-- ==== Sys2Proof/Laws/Ops.lean ====
section
/-! SUPPORT. For each shared operation, what it can do: cite these instead of unfolding the operation. -/

namespace Sys2Proof.Machine

/-! ### Frames -/

/-- A frame field by field (R100). -/
theorem frame_eq (id code : Byte) (params : List Byte) :
    frame id code params =
      0xFF :: 0xFF :: id :: BitVec.ofNat 8 (params.length + 2) :: code ::
        (params ++ [checksum (id :: BitVec.ofNat 8 (params.length + 2) :: code :: params)]) := rfl

@[simp] theorem frame_length (id code : Byte) (params : List Byte) :
    (frame id code params).length = params.length + 6 := by
  simp [frame_eq]

/-- The LEN byte of a frame whose parameters fit (R61). -/
theorem lenByte_toNat (params : List Byte) (h : params.length ≤ 253) :
    (BitVec.ofNat 8 (params.length + 2)).toNat = params.length + 2 := by
  simp only [BitVec.toNat_ofNat]
  omega

/-- `replyFrame` answers with the frame exactly when the parameters fit (R100). -/
theorem State.replyFrame_eq (s : State) (id code : Byte) (params : List Byte) :
    s.replyFrame id code params =
      if params.length ≤ 253 then .next { s with outcome := .packet (frame id code params) }
      else .refused .frameTooLong := rfl

/-- `replyFrame` never faults; if it answers, it has written the outcome and nothing else. -/
theorem State.replyFrame_next {s t : State} {id code : Byte} {params : List Byte}
    (h : s.replyFrame id code params = .next t) :
    params.length ≤ 253 ∧ t = { s with outcome := .packet (frame id code params) } := by
  rw [State.replyFrame_eq] at h
  split at h
  · exact ⟨‹_›, by cases h; rfl⟩
  · cases h

/-- A frame whose parameters fit satisfies the invariants of a built packet (R101). -/
theorem isFrame_frame (id code : Byte) (params : List Byte) (h : params.length ≤ 253) :
    isFrame (frame id code params) = true := by
  have hl := lenByte_toNat params h
  have hc : byteAt (frame id code params) (params.length + 5)
      = checksum (id :: BitVec.ofNat 8 (params.length + 2) :: code :: params) := by
    rw [frame_eq]
    simp only [byteAt_succ, byteAt_append_length]
  have hs : slice (frame id code params) 2 (params.length + 3)
      = id :: BitVec.ofNat 8 (params.length + 2) :: code :: params := by
    rw [frame_eq]
    simp [slice]
  have h3 : byteAt (frame id code params) 3 = BitVec.ofNat 8 (params.length + 2) := rfl
  have h0 : byteAt (frame id code params) 0 = 0xFF := rfl
  have h1 : byteAt (frame id code params) 1 = 0xFF := rfl
  simp only [isFrame, frame_length, Config.maxFrame, Config.headerByte, h0, h1, h3, hl,
    show params.length + 6 - 1 = params.length + 5 from rfl, hc,
    show params.length + 6 - 3 = params.length + 3 from rfl, hs]
  simp
  omega

/-! ### Receiving -/

theorem Params.fits_iff (p : Params) (n : Nat) : p.fits n = true ↔ ∀ cap, p.bufCap = some cap → n ≤ cap := by
  unfold Params.fits
  cases p.bufCap <;> simp

theorem Params.fits_mono {p : Params} {m n : Nat} (h : p.fits n = true) (hmn : m ≤ n) : p.fits m = true := by
  rw [Params.fits_iff] at h ⊢
  exact fun cap hc => hmn.trans (h cap hc)

/-- `receive` appends within the capacity and is refused beyond it (R120, R121). -/
theorem State.receive_eq (s : State) (bytes : List Byte) :
    s.receive bytes =
      if s.params.fits (s.rxbuf.length + bytes.length) = true then
        .next { s with rxbuf := s.rxbuf ++ bytes, outcome := .nothing }
      else .refused .bufferOverflow := rfl

theorem State.receive_next {s t : State} {bytes : List Byte} (h : s.receive bytes = .next t) :
    s.params.fits (s.rxbuf.length + bytes.length) = true
      ∧ t = { s with rxbuf := s.rxbuf ++ bytes, outcome := .nothing } := by
  rw [State.receive_eq] at h
  split at h
  · exact ⟨‹_›, by cases h; rfl⟩
  · cases h

/-! ### Finding a header -/

/-- The front of a sequence is a header. -/
theorem header_front_iff (b : Byte) (rest : List Byte) :
    (b = Config.headerByte ∧ rest.head? = some Config.headerByte)
      ↔ ((b :: rest)[0]? = some 0xFF ∧ (b :: rest)[1]? = some 0xFF) := by
  cases rest <;> simp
◆ ◆ ◆ ◆
• _WHAT THE TASK REQUIRES_
Copy out the data shown above in full. Match it exactly.

• _RESPONSE BOX_
-- ==== Sys2Proof/Laws/Ops.lean ====
section
/-! SUPPORT. For each shared operation, what it can do: cite these instead of unfolding the operation. -/

namespace Sys2Proof.Machine

/-! ### Frames -/

/-- A frame field by field (R100). -/
theorem frame_eq (id code : Byte) (params : List Byte) :
    frame id code params =
      0xFF :: 0xFF :: id :: BitVec.ofNat 8 (params.length + 2) :: code ::
        (params ++ [checksum (id :: BitVec.ofNat 8 (params.length + 2) :: code :: params)]) := rfl

@[simp] theorem frame_length (id code : Byte) (params : List Byte) :
    (frame id code params).length = params.length + 6 := by
  simp [frame_eq]

/-- The LEN byte of a frame whose parameters fit (R61). -/
theorem lenByte_toNat (params : List Byte) (h : params.length ≤ 253) :
    (BitVec.ofNat 8 (params.length + 2)).toNat = params.length + 2 := by
  simp only [BitVec.toNat_ofNat]
  omega

/-- `replyFrame` answers with the frame exactly when the parameters fit (R100). -/
theorem State.replyFrame_eq (s : State) (id code : Byte) (params : List Byte) :
    s.replyFrame id code params =
      if params.length ≤ 253 then .next { s with outcome := .packet (frame id code params) }
      else .refused .frameTooLong := rfl

/-- `replyFrame` never faults; if it answers, it has written the outcome and nothing else. -/
theorem State.replyFrame_next {s t : State} {id code : Byte} {params : List Byte}
    (h : s.replyFrame id code params = .next t) :
    params.length ≤ 253 ∧ t = { s with outcome := .packet (frame id code params) } := by
  rw [State.replyFrame_eq] at h
  split at h
  · exact ⟨‹_›, by cases h; rfl⟩
  · cases h

/-- A frame whose parameters fit satisfies the invariants of a built packet (R101). -/
theorem isFrame_frame (id code : Byte) (params : List Byte) (h : params.length ≤ 253) :
    isFrame (frame id code params) = true := by
  have hl := lenByte_toNat params h
  have hc : byteAt (frame id code params) (params.length + 5)
      = checksum (id :: BitVec.ofNat 8 (params.length + 2) :: code :: params) := by
    rw [frame_eq]
    simp only [byteAt_succ, byteAt_append_length]
  have hs : slice (frame id code params) 2 (params.length + 3)
      = id :: BitVec.ofNat 8 (params.length + 2) :: code :: params := by
    rw [frame_eq]
    simp [slice]
  have h3 : byteAt (frame id code params) 3 = BitVec.ofNat 8 (params.length + 2) := rfl
  have h0 : byteAt (frame id code params) 0 = 0xFF := rfl
  have h1 : byteAt (frame id code params) 1 = 0xFF := rfl
  simp only [isFrame, frame_length, Config.maxFrame, Config.headerByte, h0, h1, h3, hl,
    show params.length + 6 - 1 = params.length + 5 from rfl, hc,
    show params.length + 6 - 3 = params.length + 3 from rfl, hs]
  simp
  omega

/-! ### Receiving -/

theorem Params.fits_iff (p : Params) (n : Nat) : p.fits n = true ↔ ∀ cap, p.bufCap = some cap → n ≤ cap := by
  unfold Params.fits
  cases p.bufCap <;> simp

theorem Params.fits_mono {p : Params} {m n : Nat} (h : p.fits n = true) (hmn : m ≤ n) : p.fits m = true := by
  rw [Params.fits_iff] at h ⊢
  exact fun cap hc => hmn.trans (h cap hc)

/-- `receive` appends within the capacity and is refused beyond it (R120, R121). -/
theorem State.receive_eq (s : State) (bytes : List Byte) :
    s.receive bytes =
      if s.params.fits (s.rxbuf.length + bytes.length) = true then
        .next { s with rxbuf := s.rxbuf ++ bytes, outcome := .nothing }
      else .refused .bufferOverflow := rfl

theorem State.receive_next {s t : State} {bytes : List Byte} (h : s.receive bytes = .next t) :
    s.params.fits (s.rxbuf.length + bytes.length) = true
      ∧ t = { s with rxbuf := s.rxbuf ++ bytes, outcome := .nothing } := by
  rw [State.receive_eq] at h
  split at h
  · exact ⟨‹_›, by cases h; rfl⟩
  · cases h

/-! ### Finding a header -/

/-- The front of a sequence is a header. -/
theorem header_front_iff (b : Byte) (rest : List Byte) :
    (b = Config.headerByte ∧ rest.head? = some Config.headerByte)
      ↔ ((b :: rest)[0]? = some 0xFF ∧ (b :: rest)[1]? = some 0xFF) := by
  cases rest <;> simp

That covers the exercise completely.